-- ==== Sys2Proof/Laws/BlocksEvents.lean ====
section
/-! SUPPORT. The spool requests and the events of the sheet path keep the blocks' invariant. -/

namespace Sys2Proof.Machine

/-! ### The spool requests -/

theorem core_withWeak (s : State) (weak : List Nat) : core { s with smc := { s.smc with weak := weak } } = core s := rfl

theorem keepsOwner_blockRetire (block : Nat) : KeepsOwner (blockRetire block) := by
  intro s h
  unfold blockRetire
  split
  · exact h
  · split
    · exact h
    · rename_i e
      have hm : block ∈ s.smc.free := by
        unfold blockState at e
        split at e
        · cases e
        · split at e
          · assumption
          · split at e
            · cases e
            · split at e <;> cases e
      simp only [retireClean]
      rw [core_retireBlock]
      have k : core { setDefects { s.smc.defects with clean := s.smc.defects.clean.erase block } s with
            smc := { (setDefects { s.smc.defects with clean := s.smc.defects.clean.erase block } s).smc with
              free := (setDefects { s.smc.defects with clean := s.smc.defects.clean.erase block } s).smc.free.erase block } }
          = { core s with
              free := (core s).free.erase block, defects := uncleaned block (core s).defects
              stored := uncleaned block (core s).defects :: (core s).stored } := by
        have k := congrArg Core.stored (core_setDefects { s.smc.defects with clean := s.smc.defects.clean.erase block } s)
        refine Core.ext rfl rfl rfl rfl rfl rfl rfl rfl rfl rfl rfl ?_ rfl rfl
        exact k
      rw [k]
      exact h.hostRetired hm
    · dsimp only
      split <;> exact h
    · dsimp only
      split <;> exact h

theorem keeps_beginSanitize (tag : Byte) (wipe : Bool) : KeepsAll (beginSanitize tag wipe) := by
  intro s h
  cases hc : s.smc.defects.clean.isEmpty
  case true =>
    have hf : s.smc.free = [] := List.eq_nil_iff_forall_not_mem.mpr fun b hb => by
      have m : b ∈ s.smc.defects.clean := (h.clean b).mpr hb
      rw [List.isEmpty_iff.mp hc] at m
      cases m
    have e : core (beginSanitize tag wipe s) = core s := by
      simp only [beginSanitize, hc, if_true, core_askPart]
      simp [core, hf]
    rw [e]
    exact h
  have k := congrArg Core.stored (core_setDefects { s.smc.defects with clean := [] } s)
  have e : core (beginSanitize tag wipe s) = { core s with
      free := []
      list := (core s).list ++ (core s).free.map fun b => { block := b, origin := .sanitize }
      defects := { (core s).defects with clean := [] }
      stored := { (core s).defects with clean := [] } :: (core s).stored } := by
    simp only [beginSanitize, hc, Bool.false_eq_true, if_false]
    exact Core.ext rfl rfl rfl rfl rfl rfl rfl rfl rfl rfl rfl (by exact k) rfl rfl
  rw [e]
  exact h.sanitized

theorem keepsOwner_sanitize (tag : Byte) : KeepsOwner (sanitize tag) := by
  intro s
  unfold sanitize
  exact Keeps.refused (Keeps.refused (Keeps.refused ((keeps_beginSanitize tag false s).trans (keeps_settle _))))

@[simp] theorem core_putChannel (ch : Channel) (c : SenseChannel) (s : State) : core (putChannel ch c s) = core s := by
  cases ch <;> rfl

@[simp] theorem core_rewatch (ch : Channel) (s : State) : core (rewatch ch s) = core s := core_putChannel _ _ _

theorem core_wipeContent (key : Key) (s : State) : core (wipeContent key s) = core s := by
  have e : ∀ u : State, core { u with ps := { u.ps with results := wipedResults u.ps.results } } = core u := fun _ => rfl
  simp only [wipeContent]
  rw [e, core_clearHaltRecord, core_rewatch, core_rewatch, core_rewatch, core_setSettings, core_cartridgesWipe, core_setAccounts,
    core_setKeys]

theorem keepsOwner_storeWipe (tag : Byte) : KeepsOwner (storeWipe tag) := by
  intro s
  unfold storeWipe
  refine Keeps.refused (Keeps.refused (Keeps.refused ?_))
  split
  · rename_i test t ht
    exact (Keeps.of_core (show core t = core s by rw [show t = (draw32 s).2 by rw [ht], core_draw32])).trans (keeps_haltPart _ _)
  · rename_i key t ht
    have e : core t = core s := by rw [show t = (draw32 s).2 by rw [ht], core_draw32]
    exact (Keeps.of_core (show core (wipeContent key t) = core s by rw [core_wipeContent, e])).trans
      ((keeps_beginSanitize tag true _).trans (keeps_settle _))

/-! ### The sheet path -/

theorem keeps_reportExit (sh : Sheet) : KeepsAll (reportExit sh) := by
  intro s h
  unfold reportExit
  split
  · exact h
  · rename_i j hj
    have same : ∀ j', holderOf j' = holderOf j → CoreOk (core (setJob j' s)) := fun j' e => by
      rw [core_setJob_same h.toHoldersOk hj e]
      exact h
    dsimp only
    split
    · split
      · exact keeps_closeJob _ _ _ (same _ rfl)
      · exact same _ rfl
    · exact same _ rfl

theorem keeps_deliver (sh : Sheet) (rest : List Sheet) : KeepsAll (deliver sh rest) := by
  intro s
  simp only [deliver]
  refine Keeps.trans ?_ (keeps_settle _)
  refine Keeps.trans ?_ (Keeps.of_core (core_emit _ _))
  exact (Keeps.of_core (show core (updateAccount sh.owner (charge sh.cost sh.sides sh.nonGenuine)
    { s with spm := { s.spm with sheets := rest } }) = core s by rw [core_updateAccount, core_withPath])).trans (keeps_reportExit sh _)

theorem keeps_exitEdge : KeepsAll exitEdge := by
  intro s
  unfold exitEdge
  split
  · exact (keeps_declareJam _ s).trans (keeps_settle _)
  · split
    · exact keeps_deliver _ _ s
    · exact (keeps_declareJam _ s).trans (keeps_settle _)

theorem keeps_feedEdge : KeepsAll feedEdge := by
  intro s
  unfold feedEdge
  split
  · exact (Keeps.of_core (by rw [core_enterCartridges, core_withPath])).trans (keeps_settle _)
  · exact (keeps_declareJam _ s).trans (keeps_settle _)

theorem keeps_takeEdge (ch : Channel) : KeepsAll (takeEdge ch) := by
  intro s
  simp only [takeEdge]
  cases ch <;> dsimp only
  · exact Keeps.then_ite keeps_feedEdge (Keeps.of_core (core_putChannel _ _ s))
  · exact Keeps.then_ite keeps_exitEdge (Keeps.of_core (core_putChannel _ _ s))
  · exact (keeps_settle _).via (Keeps.of_core rfl)

theorem keeps_followRaw (ch : Channel) : KeepsAll (followRaw ch) := by
  intro s
  unfold followRaw
  exact (keeps_takeEdge ch s).branch (Keeps.rfl' s)

theorem keeps_edgeCommand (ch : Channel) (level : Bool) : KeepsAll (edgeCommand ch level) := by
  intro s
  unfold edgeCommand
  exact (keeps_takeEdge ch s).branch (Keeps.rfl' s)

theorem keepsOwner_senseSet (channel code hysteresis filter polarity : Nat) :
    KeepsOwner (senseSet channel code hysteresis filter polarity) := by
  intro s
  unfold senseSet
  split
  · exact Keeps.rfl' s
  · refine Keeps.refused (Keeps.refused ?_)
    exact (Keeps.of_core (by rw [core_putChannel, core_setSettings])).trans (keeps_followRaw _ _)

theorem keepsOwner_doorOpen : KeepsOwner doorOpen := by
  intro s
  unfold doorOpen
  split
  · exact Keeps.rfl' s
  · dsimp only
    refine Keeps.trans ?_ (keeps_settle _)
    have e : core (cartridgesDoorOpen (evaluatePermit { s with spm := { s.spm with doorOpen := true } })) = core s := by
      rw [core_cartridgesDoorOpen, core_evaluatePermit, core_withPath]
    split
    · exact Keeps.of_core (by rw [core_askPart, e])
    · exact (Keeps.of_core e).trans (keeps_declareJam _ _)

theorem keepsOwner_doorClosed : KeepsOwner doorClosed := by
  intro s
  unfold doorClosed
  split
  · exact (Keeps.of_core (by rw [core_askPart, core_queueAll, core_evaluatePermit, core_withPath])).trans (keeps_settle _)
  · exact Keeps.rfl' s

theorem perm_insertByRank (j : Job) (l : List Job) : (insertByRank j l).Perm (j :: l) := by
  induction l with
  | nil => exact .refl _
  | cons k rest ih =>
    simp only [insertByRank]
    split
    · exact .refl _
    · exact (ih.cons k).trans (.swap j k rest)

theorem jamRank_stalled {j : Job} (h : jamRank j > 0) : isStalled j = true := by
  unfold jamRank at h
  split at h
  · rename_i e
    simp [isStalled, e]
  · cases h

theorem keeps_returnJammed : KeepsAll returnJammed := by
  intro s h
  simp only [returnJammed]
  split
  · exact h
  · have hp : (jammedJobs s.jt).Perm ((allJobs s.jt).filter (jamRank · > 0)) := perm_sorted _ perm_insertByRank _
    have nodup : ((jammedJobs s.jt).map (·.handle)).Nodup :=
      ((hp.map _).nodup_iff).mpr ((nodup_handles h).sublist (List.filter_sublist.map _))
    have mem : ∀ j ∈ jammedJobs s.jt, (core s).Has j.handle (holderOf j) ∧ isStalled j = true := fun j hj => by
      have := List.mem_filter.mp (hp.subset hj)
      exact ⟨has_of_mem h this.1, jamRank_stalled (by simpa using this.2)⟩
    rw [List.foldr_eq_foldl_reverse]
    have rev : ∀ {u : State}, CoreOk (core u) → (∀ j ∈ jammedJobs s.jt, (core u).Has j.handle (holderOf j) ∧ isStalled j = true) →
        CoreOk (core ((jammedJobs s.jt).reverse.foldl (fun s j => queueHead j s) u)) := fun {u} hu hm =>
      ok_queueAll (f := queueHead) (fun hs _ hj st => ok_queueHeadStalled hs hj st) _ hu
        (by rw [List.map_reverse, List.nodup_reverse]; exact nodup) fun j hj => hm j (List.mem_reverse.mp hj)
    split
    · rename_i a ha
      obtain ⟨has, hs, hd⟩ := activeJob_spec h ha
      refine rev ?_ fun j hj => ⟨?_, (mem j hj).2⟩
      · rw [leavePlace_active hs]
        exact ok_queueHead h has (by simp [isLive, hs]) rfl
      · have ne : j.handle ≠ a.handle := fun e => by
          have hu := (mem j hj).1.unique (e ▸ has)
          have st : j.state = a.state := congrArg Holder.state hu
          have := (mem j hj).2
          rw [isStalled, st, hs] at this
          cases this
        refine has_moved (s := s) (j' := { a with state := .queued }) has rfl ?_ ne (mem j hj).1
        rw [core_putQueue, core_leaveActive]
    · exact rev h mem

theorem keepsOwner_jamClear : KeepsOwner jamClear := by
  intro s
  unfold jamClear
  refine Keeps.refused (Keeps.refused (Keeps.refused ?_))
  refine Keeps.trans ?_ (keeps_settle _)
  refine Keeps.trans ?_ (Keeps.of_core (core_askPart _))
  exact (Keeps.of_core (by rw [core_evaluatePermit, core_withPath])).trans (keeps_returnJammed _)

end Sys2Proof.Machine
end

Your task: Filter the entries above down to the lines containing the word "Bool".

Exercise answer:
theorem keeps_beginSanitize (tag : Byte) (wipe : Bool) : KeepsAll (beginSanitize tag wipe) := by
    simp only [beginSanitize, hc, Bool.false_eq_true, if_false]
theorem keeps_edgeCommand (ch : Channel) (level : Bool) : KeepsAll (edgeCommand ch level) := by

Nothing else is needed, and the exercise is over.